-- ==== Sys2Proof/Machine/Resets.lean ====
section
/-! DEFINITION. The reset levels (R384 to R387): a core or frame alone, a partition with its sparing (R376, R377), the module; and
the failure of a partition reset (R343). -/

namespace Sys2Proof.Machine
open Sys2Proof

/-! ## What a partition reset absorbs (Table 15-7) -/

/-- A replay that a reset cuts short completes with status 0x000A (notes/assumptions/45). -/
def Dev.cutReplay (d : Dev) (p : Nat) : Dev :=
  match (d.part p).replay with
  | none => d
  | some r =>
    let d := d.modPart p (fun x => { x with replay := none })
    { d with jobs := d.jobs.map (fun j => if j.queue = r.queue && j.cseq = r.cseq && !j.done then { j with done := true, status := 0x000A } else j) }

/-- Queued moves of the partition go; moves in progress complete (R206; notes/assumptions/46). -/
def Dev.dropMoves (d : Dev) (p : Nat) : Dev :=
  d.modTiers (fun t => { t with queue := t.queue.filter (fun m => !((Store.get {} t.map m.page).part == p)) })

/-- What is drained: bytes on their way to memory, memory-side adds, and atomics at the comb (Table 15-7). -/
def Dev.drainPart (d : Dev) (p : Nat) : Dev :=
  let d := (d.partCores p).foldl (fun d n => (d.core n).su.req.foldl (fun d q => q.runs.foldl (fun d r => match r.1 with
    | .mem a => ((d.memPut a r.2.1 r.2.2).combDrop a r.2.1.length).countMem (d.ctxOf n) a r.2.1.length true
    | _ => d) d) d) d
  let d := (List.range Config.nSupers).foldl (fun d x => (d.sup x).adds.foldl (fun d a =>
    if d.partOf a.core != p then d
    else
      let w := aopBytes a.aop
      ((List.range (a.data.length / w)).foldl (fun d k =>
        let cells := (a.data.drop (k * w)).take w
        let at' := a.addr + k * w
        let v := addElt a.aop (leNat (d.memRead at' w)) (leNat (cells.map (·.1)))
        d.memPut at' (toLe w v) (cells.any (·.2) || d.memPoisoned at' w)) d).combDrop a.addr a.data.length) d) d
  let mine := d.tiers.atomics.filter (fun n => d.partOf n == p)
  let d := mine.foldl (fun d n => match (d.core n).atom with
    | none => d
    | some a =>
      if d.memPoisoned a.addr 8 then d
      else (d.memPut a.addr (toLe 8 (atomicNew a.fn (BitVec.ofNat 64 (leNat (d.memRead a.addr 8))) a.operand).toNat) false)) d
  d.modTiers (fun t => { t with atomics := t.atomics.filter (fun n => !(mine.contains n)) })

/-- Every region is released: VALID = 0 in every slot, READY = 0 and RELS = 0 in every record (R240); placed records that no
micro-batch has taken go with their ring. -/
def Dev.clearStash (d : Dev) (p : Nat) : Dev :=
  (d.imgCtxs p).foldl (fun d c =>
    let t := d.blockTab c
    let d := if t.isEmpty then d else (List.range (bkMbd t)).foldl (fun d r =>
      (d.clearRegion c r).uniWrite p c (mbAddr t r + 16) (toLe 4 0) false) d
    d.modCtx c (fun x => { x with mbs := [], feed := [] })) d

/-! ## Sparing in service (R376, R377) -/

/-- The module becomes Degraded in service: 0x0C03 (R377, R389). -/
def Dev.degrade (d : Dev) (c unit : Nat) : Dev :=
  ((d.cause c unit).modBrd (fun b => { b with state := if b.state == .ready then .degraded else b.state })).event
    0x0C03 0 0 0x1FF [unit % 32 * 16 + c]

/-- One failed logical core: its frame's spare takes its number, or the module becomes Degraded. -/
def spareCore (p : Nat) (x : Mod) (y : Nat × Nat) : Mod :=
  let z := substitute x y.1
  if z.1 = 0 then (z.2.1, z.2.2.degrade 2 (y.1 / 16))
  else (z.2.1, z.2.2.event 0x0C02 p 0 0x1FF [y.1 / 16, y.2 % 17, z.1 - 1, y.1])

/-- The quick BIST's failures and the cores that raised 0x0C01 are marked failed, then replaced. -/
def sparing (x : Mod) (p : Nat) (bist : List Nat) : Mod :=
  let d := x.2
  let frames := d.partFrames p
  let mineF (k : Nat) : Bool := frames.contains (k / 17)
  let called := (d.brd.coreFail.filter (d.inPart p)).filterMap (fun n => match Store.get 0 d.brd.lmap n with
    | 0 => none
    | k + 1 => some (physOf (n / 16) k))
  let found := (bist.filter (fun k => mineF k && !(x.1.failed.contains k) && !(called.contains k))).eraseDups
  let all := called ++ found
  let lost := all.filterMap (fun k => (d.logicalAt k).map (fun n => (n, k)))
  let d := found.foldl (fun d k => d.raise { code := 0x0C01, chan := none, part := p, lcore := (d.logicalAt k).getD 0x1FF }) d
  let d := d.modBrd (fun b => { b with coreFail := b.coreFail.filter (fun n => !(d.inPart p n)) })
  lost.foldl (spareCore p) (all.foldl failPosition (x.1, d))

/-! ## The partition reset (R384, R386) -/

/-- The cores of the partition at image start, with clear fault records and stream counters; the stamps stay until the host acts. -/
def Dev.coresToStart (d : Dev) (p : Nat) : Dev :=
  let stamps := (d.imgCtxs p).map (fun c => (c, (d.ctx c).stamp))
  let d := d.contextsToStart p
  let d := stamps.foldl (fun d y => d.modCtx y.1 (fun x => { x with stamp := y.2 })) d
  (d.partCores p).foldl (fun d n => d.modCore n (fun c => { c with
    frec := none, lost := 0, su := { c.su with counters := [], blkn := 0, blkd := false } })) (d.fillBuckets p)

/-- Steps 1 to 5 of R384. -/
def partitionReset (x : Mod) (p : Nat) (bist : List Nat) : Mod :=
  let started := (x.2.part p).started
  let d := (x.2.drainPart p).endSession p false
  let d := d.cutReplay p
  let d := if started then d.openChannels p (((d.part p).capped + 1) % 2 ^ 32) else d
  let d := (d.abandonBase p).dropMoves p
  let d := if started then (d.resetSlices p).clearStash p else d
  let y := sparing (x.1, d.wakeFrames p) p bist
  let d := (y.2.coresToStart p).settleLeaving.modPart p (fun x => { x with
    stopped := x.started, ran := false, resetDue := false, beat := 0, hold := false, bact := false, strn := 0, strc := 0,
    holdc := 0, lastCause := 0, lastFrame := 0, mblast := 0, refs := 0, fbmb := 0, fbsw := 0, stpk := 0, prstn := x.prstn + 1 })
  ({ y.1 with rstp := y.1.rstp + 1 }, d.firstResident p)

/-- The reset that a context fault asks for, with the forced unload of R215 and R218. -/
def faultReset (x : Mod) (p : Nat) (bist : List Nat) : Mod :=
  let y := partitionReset x p bist
  if (x.2.part p).unloadDue then (y.1, (y.2.unload p).modPart p (fun x => { x with unloadDue := false })) else y

/-- A RESET at partition level: 0x0007 while the lock is held (R310). -/
def resetPart (p : Nat) (bist : List Nat) (s : State) : Ans × State :=
  if s.dev.locked p then (bad 0x0007, s)
  else let y := partitionReset (s.nv, s.dev) p bist; ({}, { s with nv := y.1, dev := y.2 })

/-- The queue whose turn has come to a RESET of a level. -/
def resetLevel (l : Nat) (c : Cmd) : Bool := rstLevel c.payload == l

/-- PARTITION_RESET: the one that a fault asks for, or else a queue's RESET LEVEL 2. `bist` lists the physical cores that fail the
quick BIST. -/
def execPartitionReset (part : Nat) (bist : List Nat) (s : State) : Out :=
  if nParts ≤ part then .fault .noSuchUnit
  else if (s.dev.part part).resetDue then
    let y := faultReset (s.nv, s.dev) part bist
    .next { s with nv := y.1, dev := y.2 }
  else
    let mine (c : Cmd) : Bool := resetLevel 2 c && rstTarget c.payload == part
    match (List.range nQueues).find? (fun q => (s.dev.queue q).cur.any (fun c => c.hdr.opcode == 0x90 && mine c) && s.dev.myTurn q) with
    | none => .next s
    | some q => runOp s q 0x90 mine (fun _ s => let r := resetPart part bist s; (some r.1, r.2))

/-! ## Cores and frames (R385) -/

/-- A core alone: engines, queues, registers, stream state and scratchpad. -/
def Dev.resetCore (d : Dev) (n : Nat) : Dev := d.setCore n ((d.core n).keep {})

/-- A reset of some cores of one frame: as a partition reset where their partition has started, else alone. -/
def resetCores (cores : List Nat) (p : Nat) (frame : Bool) (bist : List Nat) (s : State) : Ans × State :=
  let one (nv : NonVol) : NonVol := if frame then { nv with rstf := nv.rstf + 1 } else { nv with rstc := nv.rstc + 1 }
  if (s.dev.part p).started then
    if s.dev.locked p then (bad 0x0007, s)
    else let y := partitionReset (one s.nv, s.dev) p bist; ({}, { s with nv := y.1, dev := y.2 })
  else
    let d := match cores with
      | n :: _ => s.dev.wakeFrame (n / 16)
      | [] => s.dev
    ({}, { s with nv := one s.nv, dev := cores.foldl Dev.resetCore d })

/-- CORE_RESET: RESET LEVEL 0 (R384, R385, R412). -/
def execCoreReset (q : Nat) (bist : List Nat) (s : State) : Out :=
  runOp s q 0x90 (resetLevel 0) (fun c s =>
    let n := rstTarget c.payload
    let r := resetCores [n] (s.dev.partOf n) false bist s
    (some r.1, r.2))

/-- FRAME_RESET: RESET LEVEL 1. -/
def execFrameReset (q : Nat) (bist : List Nat) (s : State) : Out :=
  runOp s q 0x90 (resetLevel 1) (fun c s =>
    let f := rstTarget c.payload
    let r := resetCores (List.range' (16 * f) 16) ((s.dev.framePart f).getD 0) true bist s
    (some r.1, r.2))

/-! ## Failures and the module (R343, R376, R384) -/

/-- CORE_FAILURE: an uncorrectable error in the firmware store, or a parity error in the core's state (R376). -/
def execCoreFailure (core : Nat) (s : State) : Out :=
  s.onCore core (fun d =>
    (d.contextFault 0x0C01 (d.partOf core) (d.ctxOf core) core []).modBrd (fun b => { b with
      coreFail := if b.coreFail.contains core then b.coreFail else b.coreFail ++ [core] }))

/-- A reset of the partition is going on: one that a fault asks for, or that of a RESET or DISCARD being executed while the
partition holds an image (R343, R384). -/
def Dev.resetting (d : Dev) (p : Nat) : Bool :=
  (d.part p).resetDue || ((d.part p).image.isSome && (List.range nQueues).any (fun q => (d.queue q).cur.any (fun c =>
    (c.hdr.opcode == 0x90 && ((rstLevel c.payload == 2 && rstTarget c.payload == p) ||
      ((d.part p).started && ((rstLevel c.payload == 0 && d.inPart p (rstTarget c.payload)) ||
        (rstLevel c.payload == 1 && d.framePart (rstTarget c.payload) == some p))))) ||
    (c.hdr.opcode == 0x52 && pyPart c.payload == p))))

/-- PARTITION_RESET_FAILURE: a reset that does not end within 500 ms: 0x0A03, and the image goes (R343). A command that asked for it
finds the partition without an image. -/
def execPartitionResetFailure (part : Nat) (s : State) : Out :=
  s.onUnit (decide (part < nParts)) (fun d =>
    if !(d.resetting part) then d
    else ((d.event 0x0A03 part 0 0x1FF []).unload part).modPart part (fun x => { x with resetDue := false, unloadDue := false }))

/-- MODULE_RESET: RESET LEVEL 3. The reply goes out first, the black box is drained, then P1 to P6 run (Tables 15-6 and 15-7). -/
def execModuleReset (q : Nat) (env : BringUpEnv) (s : State) : Out :=
  onQueue s q (
    match (s.dev.queue q).cur with
    | none => .next s
    | some c =>
      if c.hdr.opcode != 0x90 || decide (bbDepth ≤ s.dev.bb.queue.length) || !(s.dev.myTurn q) then .next s
      else
        let st := refuse s.nv s.dev c
        if st == 0 && !(resetLevel 3 c) then .next s
        else
        let s := { s with dev := { s.dev with qserved := q } }
        if st != 0 then .next { s with dev := s.dev.finish s.dev q c (bad st) }
        else
          let x := boot (s.nv, (s.dev.replied s.dev q c {}).flush) false false env
          .next { s with nv := x.1, dev := x.2 })

end Sys2Proof.Machine
end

> _Activity_
Please say how many lines above contain "faultReset", number only.

> _Solved exercise_
2